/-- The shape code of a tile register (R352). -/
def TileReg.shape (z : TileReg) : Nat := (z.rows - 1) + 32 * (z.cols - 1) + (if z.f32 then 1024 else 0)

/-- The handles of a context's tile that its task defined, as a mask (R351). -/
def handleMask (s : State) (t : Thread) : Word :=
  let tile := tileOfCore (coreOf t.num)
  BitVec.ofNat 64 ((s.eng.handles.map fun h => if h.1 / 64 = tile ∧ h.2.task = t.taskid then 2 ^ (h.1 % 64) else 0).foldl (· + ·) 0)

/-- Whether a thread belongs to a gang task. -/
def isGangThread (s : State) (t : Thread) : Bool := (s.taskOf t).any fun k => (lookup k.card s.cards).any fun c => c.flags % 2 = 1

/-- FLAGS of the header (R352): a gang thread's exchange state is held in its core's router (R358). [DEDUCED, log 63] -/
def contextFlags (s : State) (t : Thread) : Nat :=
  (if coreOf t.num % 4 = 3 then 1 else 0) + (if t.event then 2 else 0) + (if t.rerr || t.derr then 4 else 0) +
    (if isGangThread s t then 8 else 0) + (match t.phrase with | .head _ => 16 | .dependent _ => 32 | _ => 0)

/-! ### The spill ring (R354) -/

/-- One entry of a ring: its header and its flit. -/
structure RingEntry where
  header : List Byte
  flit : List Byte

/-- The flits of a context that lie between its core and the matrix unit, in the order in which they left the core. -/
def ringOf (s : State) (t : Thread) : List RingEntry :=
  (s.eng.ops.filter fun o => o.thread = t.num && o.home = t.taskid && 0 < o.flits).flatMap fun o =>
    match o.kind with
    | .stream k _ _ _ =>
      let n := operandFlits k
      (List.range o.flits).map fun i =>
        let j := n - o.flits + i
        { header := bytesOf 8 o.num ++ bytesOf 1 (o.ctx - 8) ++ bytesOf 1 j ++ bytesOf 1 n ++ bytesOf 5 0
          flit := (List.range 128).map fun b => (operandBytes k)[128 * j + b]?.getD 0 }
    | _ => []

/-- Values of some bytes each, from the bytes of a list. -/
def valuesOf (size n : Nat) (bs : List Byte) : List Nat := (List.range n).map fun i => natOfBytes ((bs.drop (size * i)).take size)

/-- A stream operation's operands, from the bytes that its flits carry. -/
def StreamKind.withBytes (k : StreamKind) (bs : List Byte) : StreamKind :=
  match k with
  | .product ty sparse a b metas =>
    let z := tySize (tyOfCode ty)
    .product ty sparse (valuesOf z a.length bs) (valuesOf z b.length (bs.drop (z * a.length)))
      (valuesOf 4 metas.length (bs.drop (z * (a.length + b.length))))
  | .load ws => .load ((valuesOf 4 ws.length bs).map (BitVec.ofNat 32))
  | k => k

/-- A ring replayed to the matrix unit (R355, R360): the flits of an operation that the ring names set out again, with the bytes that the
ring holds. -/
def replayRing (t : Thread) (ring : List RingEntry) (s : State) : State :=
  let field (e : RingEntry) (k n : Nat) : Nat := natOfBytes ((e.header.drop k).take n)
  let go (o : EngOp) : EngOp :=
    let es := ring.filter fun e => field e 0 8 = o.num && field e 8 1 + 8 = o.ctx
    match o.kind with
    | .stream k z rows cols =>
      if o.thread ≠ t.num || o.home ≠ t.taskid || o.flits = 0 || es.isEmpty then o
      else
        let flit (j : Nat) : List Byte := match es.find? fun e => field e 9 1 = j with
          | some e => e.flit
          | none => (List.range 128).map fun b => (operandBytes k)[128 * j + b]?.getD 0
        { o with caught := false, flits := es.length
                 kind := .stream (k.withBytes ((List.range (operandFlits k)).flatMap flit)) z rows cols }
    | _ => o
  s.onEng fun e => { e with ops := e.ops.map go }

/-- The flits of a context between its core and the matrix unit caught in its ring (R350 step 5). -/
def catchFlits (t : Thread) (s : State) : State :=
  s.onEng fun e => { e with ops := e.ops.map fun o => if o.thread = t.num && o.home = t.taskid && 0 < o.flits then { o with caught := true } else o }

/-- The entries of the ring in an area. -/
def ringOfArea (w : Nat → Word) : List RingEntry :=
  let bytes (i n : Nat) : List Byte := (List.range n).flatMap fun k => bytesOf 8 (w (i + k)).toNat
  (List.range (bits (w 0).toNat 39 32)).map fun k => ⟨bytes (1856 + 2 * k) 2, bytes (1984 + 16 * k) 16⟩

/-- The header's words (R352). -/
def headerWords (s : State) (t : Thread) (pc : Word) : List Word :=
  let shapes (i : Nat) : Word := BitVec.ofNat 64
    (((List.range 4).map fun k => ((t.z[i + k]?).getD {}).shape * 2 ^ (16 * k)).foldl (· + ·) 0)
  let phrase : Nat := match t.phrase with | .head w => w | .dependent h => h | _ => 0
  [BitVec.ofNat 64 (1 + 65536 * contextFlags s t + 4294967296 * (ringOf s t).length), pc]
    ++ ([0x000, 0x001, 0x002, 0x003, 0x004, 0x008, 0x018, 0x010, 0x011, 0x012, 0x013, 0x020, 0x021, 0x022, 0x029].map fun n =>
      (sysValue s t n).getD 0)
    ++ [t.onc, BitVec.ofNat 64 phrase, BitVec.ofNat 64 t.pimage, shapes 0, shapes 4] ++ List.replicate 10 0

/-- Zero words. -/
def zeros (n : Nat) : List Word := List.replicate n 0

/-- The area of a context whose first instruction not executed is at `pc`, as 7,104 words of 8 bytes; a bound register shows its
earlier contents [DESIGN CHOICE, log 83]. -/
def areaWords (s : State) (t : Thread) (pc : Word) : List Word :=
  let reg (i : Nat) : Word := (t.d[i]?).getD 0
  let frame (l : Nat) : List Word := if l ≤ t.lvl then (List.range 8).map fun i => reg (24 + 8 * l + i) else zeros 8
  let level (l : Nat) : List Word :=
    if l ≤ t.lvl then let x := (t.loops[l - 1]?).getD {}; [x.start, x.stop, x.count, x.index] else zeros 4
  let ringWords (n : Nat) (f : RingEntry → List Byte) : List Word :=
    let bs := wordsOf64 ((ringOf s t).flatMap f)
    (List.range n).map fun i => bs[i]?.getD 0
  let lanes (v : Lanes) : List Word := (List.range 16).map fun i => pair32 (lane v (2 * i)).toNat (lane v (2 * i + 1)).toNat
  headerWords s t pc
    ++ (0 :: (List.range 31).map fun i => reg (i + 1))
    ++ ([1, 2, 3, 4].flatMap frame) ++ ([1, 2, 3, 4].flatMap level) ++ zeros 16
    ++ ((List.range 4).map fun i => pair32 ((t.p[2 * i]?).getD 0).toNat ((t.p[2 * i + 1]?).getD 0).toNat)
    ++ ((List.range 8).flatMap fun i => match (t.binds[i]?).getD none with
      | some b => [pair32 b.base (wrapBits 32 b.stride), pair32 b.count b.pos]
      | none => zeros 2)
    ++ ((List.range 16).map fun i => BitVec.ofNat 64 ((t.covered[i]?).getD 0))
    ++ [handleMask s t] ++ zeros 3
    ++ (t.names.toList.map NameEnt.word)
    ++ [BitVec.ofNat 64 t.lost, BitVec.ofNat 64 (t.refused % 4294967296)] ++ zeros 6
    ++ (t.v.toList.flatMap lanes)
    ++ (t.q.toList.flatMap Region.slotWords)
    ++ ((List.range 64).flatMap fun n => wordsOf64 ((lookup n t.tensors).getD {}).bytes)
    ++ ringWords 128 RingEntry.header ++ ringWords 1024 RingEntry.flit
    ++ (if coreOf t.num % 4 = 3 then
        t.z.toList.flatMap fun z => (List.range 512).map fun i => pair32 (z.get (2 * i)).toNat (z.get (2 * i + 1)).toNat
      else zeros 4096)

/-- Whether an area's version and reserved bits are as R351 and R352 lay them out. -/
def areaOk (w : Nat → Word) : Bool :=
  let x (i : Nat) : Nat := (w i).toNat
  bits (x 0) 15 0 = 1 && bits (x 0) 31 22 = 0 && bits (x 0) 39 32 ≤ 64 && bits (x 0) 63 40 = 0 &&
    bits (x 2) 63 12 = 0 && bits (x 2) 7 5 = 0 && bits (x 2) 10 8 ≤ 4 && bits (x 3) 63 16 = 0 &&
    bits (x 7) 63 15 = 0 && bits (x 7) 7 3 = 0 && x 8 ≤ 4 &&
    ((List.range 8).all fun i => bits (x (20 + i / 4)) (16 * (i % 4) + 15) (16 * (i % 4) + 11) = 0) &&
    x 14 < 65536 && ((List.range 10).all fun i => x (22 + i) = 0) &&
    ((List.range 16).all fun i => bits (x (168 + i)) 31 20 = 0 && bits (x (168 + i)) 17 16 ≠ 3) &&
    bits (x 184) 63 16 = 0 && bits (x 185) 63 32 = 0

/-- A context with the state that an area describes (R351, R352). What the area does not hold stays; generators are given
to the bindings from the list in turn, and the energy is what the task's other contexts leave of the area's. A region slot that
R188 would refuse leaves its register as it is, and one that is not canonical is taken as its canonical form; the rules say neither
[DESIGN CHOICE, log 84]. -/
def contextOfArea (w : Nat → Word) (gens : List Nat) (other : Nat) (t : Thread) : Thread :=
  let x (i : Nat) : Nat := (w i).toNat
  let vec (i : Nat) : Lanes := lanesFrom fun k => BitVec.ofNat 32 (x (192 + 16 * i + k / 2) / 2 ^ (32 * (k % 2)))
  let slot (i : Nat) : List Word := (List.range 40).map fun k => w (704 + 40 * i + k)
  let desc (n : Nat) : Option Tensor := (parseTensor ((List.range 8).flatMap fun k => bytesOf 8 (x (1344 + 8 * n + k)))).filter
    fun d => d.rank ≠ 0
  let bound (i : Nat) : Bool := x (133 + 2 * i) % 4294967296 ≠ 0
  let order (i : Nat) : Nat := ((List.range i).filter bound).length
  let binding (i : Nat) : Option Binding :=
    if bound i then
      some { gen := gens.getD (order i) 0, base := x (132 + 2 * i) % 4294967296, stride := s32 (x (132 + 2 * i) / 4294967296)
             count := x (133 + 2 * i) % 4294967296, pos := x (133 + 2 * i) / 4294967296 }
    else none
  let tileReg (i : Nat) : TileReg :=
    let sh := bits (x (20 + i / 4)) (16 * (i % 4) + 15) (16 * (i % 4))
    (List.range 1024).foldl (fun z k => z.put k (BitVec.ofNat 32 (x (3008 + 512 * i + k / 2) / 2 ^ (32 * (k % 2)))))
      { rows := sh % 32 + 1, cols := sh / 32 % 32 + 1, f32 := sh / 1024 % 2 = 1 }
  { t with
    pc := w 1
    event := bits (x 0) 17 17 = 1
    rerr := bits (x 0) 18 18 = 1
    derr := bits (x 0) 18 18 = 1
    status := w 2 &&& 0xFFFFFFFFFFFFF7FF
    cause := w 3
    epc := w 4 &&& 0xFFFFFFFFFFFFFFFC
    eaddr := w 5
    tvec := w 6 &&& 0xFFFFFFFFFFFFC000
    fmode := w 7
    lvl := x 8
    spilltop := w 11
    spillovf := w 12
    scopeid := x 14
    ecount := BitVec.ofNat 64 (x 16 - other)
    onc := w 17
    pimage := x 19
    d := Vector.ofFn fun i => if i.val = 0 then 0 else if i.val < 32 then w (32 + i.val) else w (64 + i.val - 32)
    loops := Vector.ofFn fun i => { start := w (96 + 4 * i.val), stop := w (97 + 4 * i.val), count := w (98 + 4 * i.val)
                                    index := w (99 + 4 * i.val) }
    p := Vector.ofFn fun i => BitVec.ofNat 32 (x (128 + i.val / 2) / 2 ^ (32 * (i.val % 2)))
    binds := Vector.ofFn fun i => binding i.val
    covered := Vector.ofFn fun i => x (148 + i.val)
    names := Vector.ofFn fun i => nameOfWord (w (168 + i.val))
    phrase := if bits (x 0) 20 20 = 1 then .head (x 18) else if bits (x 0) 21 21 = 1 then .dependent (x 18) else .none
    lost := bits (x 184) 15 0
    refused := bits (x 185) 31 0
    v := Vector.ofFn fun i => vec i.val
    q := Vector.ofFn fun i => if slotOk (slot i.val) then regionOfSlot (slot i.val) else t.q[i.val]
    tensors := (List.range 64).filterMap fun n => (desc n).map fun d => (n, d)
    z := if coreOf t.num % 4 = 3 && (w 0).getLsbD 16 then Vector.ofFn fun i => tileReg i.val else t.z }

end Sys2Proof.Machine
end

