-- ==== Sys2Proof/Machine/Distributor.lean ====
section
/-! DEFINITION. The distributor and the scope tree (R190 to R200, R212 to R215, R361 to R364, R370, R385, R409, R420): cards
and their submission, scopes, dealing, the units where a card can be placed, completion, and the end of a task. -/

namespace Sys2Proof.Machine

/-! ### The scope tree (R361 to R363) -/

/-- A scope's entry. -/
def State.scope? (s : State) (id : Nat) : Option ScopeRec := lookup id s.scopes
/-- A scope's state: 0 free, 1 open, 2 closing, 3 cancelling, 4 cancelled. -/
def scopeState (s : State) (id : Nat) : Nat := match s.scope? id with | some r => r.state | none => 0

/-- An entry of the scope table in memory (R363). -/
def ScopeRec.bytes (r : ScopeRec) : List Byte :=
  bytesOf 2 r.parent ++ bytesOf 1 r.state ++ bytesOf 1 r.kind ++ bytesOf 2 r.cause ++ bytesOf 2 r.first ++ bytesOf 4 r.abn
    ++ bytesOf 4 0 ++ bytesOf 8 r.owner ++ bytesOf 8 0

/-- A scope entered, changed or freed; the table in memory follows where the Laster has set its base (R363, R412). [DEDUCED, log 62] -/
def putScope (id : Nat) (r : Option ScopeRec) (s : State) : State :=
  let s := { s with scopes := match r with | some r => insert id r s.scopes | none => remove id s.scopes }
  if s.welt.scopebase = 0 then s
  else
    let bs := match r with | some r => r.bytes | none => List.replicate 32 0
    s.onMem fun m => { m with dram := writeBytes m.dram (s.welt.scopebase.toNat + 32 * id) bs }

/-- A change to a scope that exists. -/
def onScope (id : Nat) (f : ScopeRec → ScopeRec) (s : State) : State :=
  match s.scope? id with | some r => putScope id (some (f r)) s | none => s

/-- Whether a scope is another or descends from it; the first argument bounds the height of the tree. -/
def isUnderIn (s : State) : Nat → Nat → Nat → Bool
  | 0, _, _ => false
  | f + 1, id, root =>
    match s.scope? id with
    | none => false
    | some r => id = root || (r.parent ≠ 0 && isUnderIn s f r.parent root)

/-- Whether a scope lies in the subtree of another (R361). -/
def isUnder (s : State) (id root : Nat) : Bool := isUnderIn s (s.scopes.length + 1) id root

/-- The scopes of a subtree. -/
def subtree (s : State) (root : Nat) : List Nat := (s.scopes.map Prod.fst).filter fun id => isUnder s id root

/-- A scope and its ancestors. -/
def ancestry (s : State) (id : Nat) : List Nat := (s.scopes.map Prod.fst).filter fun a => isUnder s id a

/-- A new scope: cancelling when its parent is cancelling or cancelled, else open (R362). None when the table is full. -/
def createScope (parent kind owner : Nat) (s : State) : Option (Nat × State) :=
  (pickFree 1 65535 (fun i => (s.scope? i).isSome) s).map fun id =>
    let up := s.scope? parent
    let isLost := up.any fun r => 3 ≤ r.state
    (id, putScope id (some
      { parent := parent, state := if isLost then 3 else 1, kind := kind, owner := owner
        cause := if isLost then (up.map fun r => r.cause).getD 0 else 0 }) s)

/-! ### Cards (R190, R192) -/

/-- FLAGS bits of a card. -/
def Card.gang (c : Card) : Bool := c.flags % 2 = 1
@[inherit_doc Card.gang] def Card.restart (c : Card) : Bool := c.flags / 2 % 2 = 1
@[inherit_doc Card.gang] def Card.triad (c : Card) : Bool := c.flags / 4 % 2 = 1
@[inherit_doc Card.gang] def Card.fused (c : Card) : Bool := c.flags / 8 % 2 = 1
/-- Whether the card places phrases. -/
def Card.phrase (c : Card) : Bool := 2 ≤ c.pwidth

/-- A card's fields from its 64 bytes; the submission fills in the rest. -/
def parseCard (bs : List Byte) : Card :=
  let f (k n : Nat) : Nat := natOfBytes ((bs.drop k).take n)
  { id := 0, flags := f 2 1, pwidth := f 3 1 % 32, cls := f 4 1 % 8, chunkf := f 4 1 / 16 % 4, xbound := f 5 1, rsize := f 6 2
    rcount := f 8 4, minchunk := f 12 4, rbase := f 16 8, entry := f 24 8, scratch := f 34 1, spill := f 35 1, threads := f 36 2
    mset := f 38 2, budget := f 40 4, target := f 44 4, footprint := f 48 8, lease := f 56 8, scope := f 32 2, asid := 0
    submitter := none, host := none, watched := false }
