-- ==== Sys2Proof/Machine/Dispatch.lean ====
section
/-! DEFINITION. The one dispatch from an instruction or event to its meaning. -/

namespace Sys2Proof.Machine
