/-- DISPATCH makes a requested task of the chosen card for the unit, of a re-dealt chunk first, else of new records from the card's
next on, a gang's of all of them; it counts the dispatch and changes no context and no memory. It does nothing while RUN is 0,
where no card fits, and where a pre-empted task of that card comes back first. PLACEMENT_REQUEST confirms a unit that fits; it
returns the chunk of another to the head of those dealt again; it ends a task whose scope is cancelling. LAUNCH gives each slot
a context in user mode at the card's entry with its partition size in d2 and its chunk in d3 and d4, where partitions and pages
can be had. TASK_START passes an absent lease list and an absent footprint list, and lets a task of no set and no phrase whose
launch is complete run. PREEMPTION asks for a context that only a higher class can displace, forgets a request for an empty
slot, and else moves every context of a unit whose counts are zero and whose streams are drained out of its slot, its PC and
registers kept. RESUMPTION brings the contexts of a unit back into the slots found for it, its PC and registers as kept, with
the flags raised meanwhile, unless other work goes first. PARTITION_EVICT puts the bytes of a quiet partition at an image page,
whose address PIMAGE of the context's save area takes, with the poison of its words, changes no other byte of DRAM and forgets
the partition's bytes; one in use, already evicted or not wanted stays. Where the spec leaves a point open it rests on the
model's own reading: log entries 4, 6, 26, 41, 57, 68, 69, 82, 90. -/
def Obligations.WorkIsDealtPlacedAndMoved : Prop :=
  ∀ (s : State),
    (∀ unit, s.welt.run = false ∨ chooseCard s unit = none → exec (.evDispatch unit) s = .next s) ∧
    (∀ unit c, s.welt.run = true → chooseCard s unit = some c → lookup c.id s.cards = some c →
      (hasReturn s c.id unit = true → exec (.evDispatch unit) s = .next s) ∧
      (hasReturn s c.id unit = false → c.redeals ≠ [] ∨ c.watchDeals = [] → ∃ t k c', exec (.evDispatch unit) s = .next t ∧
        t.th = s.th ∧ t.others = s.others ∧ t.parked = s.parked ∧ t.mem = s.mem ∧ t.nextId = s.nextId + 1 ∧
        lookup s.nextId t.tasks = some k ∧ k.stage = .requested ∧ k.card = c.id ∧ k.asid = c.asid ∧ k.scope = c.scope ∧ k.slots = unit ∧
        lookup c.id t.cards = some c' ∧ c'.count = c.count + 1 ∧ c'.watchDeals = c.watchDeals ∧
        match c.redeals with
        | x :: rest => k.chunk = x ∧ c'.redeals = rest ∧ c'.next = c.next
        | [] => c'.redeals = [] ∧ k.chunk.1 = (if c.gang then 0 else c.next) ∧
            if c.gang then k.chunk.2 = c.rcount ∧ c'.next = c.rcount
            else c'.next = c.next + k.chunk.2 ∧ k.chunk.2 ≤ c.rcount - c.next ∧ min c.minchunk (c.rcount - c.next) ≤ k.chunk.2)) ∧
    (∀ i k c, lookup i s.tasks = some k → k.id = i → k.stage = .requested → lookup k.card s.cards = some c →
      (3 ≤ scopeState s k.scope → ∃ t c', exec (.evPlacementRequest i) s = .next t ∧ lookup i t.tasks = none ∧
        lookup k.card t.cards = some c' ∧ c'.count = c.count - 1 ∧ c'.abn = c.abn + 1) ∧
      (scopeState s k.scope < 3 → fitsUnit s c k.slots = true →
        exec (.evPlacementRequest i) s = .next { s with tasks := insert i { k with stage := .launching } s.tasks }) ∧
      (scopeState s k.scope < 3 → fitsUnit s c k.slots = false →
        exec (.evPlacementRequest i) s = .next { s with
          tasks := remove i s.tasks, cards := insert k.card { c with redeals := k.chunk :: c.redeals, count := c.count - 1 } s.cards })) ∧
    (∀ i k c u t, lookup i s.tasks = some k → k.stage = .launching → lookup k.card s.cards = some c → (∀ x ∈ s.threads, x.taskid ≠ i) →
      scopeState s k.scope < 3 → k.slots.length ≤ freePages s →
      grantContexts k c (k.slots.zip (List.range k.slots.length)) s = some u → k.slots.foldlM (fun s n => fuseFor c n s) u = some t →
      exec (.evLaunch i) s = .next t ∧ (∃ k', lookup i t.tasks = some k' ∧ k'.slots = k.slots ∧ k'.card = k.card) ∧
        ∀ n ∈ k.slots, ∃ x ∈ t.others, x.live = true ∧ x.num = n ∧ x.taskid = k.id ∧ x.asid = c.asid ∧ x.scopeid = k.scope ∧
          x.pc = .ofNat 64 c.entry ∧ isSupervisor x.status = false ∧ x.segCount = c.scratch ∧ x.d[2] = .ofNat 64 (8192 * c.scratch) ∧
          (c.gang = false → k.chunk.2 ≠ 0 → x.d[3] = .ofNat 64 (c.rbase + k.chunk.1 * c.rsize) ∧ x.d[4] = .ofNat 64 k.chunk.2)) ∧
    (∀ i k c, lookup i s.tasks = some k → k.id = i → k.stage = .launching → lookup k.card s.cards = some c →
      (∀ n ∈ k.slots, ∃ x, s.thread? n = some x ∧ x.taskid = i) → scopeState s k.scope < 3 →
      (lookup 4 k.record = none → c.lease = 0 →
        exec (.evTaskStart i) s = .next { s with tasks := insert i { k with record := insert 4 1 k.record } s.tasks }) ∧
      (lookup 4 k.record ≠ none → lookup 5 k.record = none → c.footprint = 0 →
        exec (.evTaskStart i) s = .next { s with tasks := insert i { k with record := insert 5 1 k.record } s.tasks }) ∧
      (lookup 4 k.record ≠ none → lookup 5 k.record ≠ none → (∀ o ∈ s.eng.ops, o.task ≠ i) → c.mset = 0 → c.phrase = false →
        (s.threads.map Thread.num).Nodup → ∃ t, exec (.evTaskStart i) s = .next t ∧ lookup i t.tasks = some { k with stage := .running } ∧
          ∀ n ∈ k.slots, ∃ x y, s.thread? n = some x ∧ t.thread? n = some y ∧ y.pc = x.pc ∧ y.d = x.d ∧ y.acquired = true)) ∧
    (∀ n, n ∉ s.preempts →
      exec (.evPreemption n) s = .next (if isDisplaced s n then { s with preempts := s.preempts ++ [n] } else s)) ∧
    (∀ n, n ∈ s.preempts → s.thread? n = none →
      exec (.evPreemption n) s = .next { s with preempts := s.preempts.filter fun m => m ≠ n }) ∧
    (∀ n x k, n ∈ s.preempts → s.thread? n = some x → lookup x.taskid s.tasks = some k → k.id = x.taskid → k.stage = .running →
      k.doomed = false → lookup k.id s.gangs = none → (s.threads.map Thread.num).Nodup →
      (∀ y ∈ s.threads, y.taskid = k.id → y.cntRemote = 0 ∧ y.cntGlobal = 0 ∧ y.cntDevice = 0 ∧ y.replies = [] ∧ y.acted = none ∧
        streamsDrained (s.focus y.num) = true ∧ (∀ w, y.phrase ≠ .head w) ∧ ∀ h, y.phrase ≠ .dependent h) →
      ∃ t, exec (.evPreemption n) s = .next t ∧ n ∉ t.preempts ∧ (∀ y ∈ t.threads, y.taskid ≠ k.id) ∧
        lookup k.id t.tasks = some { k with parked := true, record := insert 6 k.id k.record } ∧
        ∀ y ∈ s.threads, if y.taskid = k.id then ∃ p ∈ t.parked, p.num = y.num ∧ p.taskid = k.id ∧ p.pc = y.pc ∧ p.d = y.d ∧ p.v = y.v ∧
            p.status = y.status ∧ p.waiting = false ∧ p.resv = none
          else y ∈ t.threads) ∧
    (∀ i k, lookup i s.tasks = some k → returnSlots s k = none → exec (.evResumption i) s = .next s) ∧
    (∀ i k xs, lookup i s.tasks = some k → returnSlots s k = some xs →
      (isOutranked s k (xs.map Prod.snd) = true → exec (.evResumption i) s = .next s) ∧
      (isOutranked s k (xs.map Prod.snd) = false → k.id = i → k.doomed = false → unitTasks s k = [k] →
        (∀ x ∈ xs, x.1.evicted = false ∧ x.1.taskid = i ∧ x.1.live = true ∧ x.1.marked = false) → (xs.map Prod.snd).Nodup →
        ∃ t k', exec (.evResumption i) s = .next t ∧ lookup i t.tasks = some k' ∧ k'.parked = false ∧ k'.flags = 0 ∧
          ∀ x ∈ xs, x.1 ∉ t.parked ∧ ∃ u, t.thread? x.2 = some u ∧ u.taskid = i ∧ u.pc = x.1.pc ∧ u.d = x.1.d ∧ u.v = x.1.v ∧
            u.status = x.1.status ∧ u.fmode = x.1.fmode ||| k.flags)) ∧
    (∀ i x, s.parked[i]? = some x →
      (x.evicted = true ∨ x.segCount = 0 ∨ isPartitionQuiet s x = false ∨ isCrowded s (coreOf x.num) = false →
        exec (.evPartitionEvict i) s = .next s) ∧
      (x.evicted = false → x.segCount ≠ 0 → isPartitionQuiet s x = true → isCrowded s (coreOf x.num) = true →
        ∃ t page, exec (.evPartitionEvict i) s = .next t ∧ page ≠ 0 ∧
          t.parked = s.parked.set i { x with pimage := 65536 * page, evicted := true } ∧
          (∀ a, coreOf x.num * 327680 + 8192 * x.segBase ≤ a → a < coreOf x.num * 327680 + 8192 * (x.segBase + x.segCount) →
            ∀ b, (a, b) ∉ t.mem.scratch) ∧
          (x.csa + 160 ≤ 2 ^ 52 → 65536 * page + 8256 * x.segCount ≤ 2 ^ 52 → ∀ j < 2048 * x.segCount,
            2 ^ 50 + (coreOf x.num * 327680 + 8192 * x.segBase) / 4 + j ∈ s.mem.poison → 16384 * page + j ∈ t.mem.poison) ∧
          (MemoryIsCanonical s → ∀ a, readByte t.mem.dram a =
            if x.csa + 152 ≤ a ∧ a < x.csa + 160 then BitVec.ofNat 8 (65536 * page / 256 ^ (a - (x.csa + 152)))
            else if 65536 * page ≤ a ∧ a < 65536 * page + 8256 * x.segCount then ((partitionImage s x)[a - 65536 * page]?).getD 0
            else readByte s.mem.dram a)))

======

Within the material, how many lines hold the word "isLost"? Only the number is needed.

> [Your solution] 3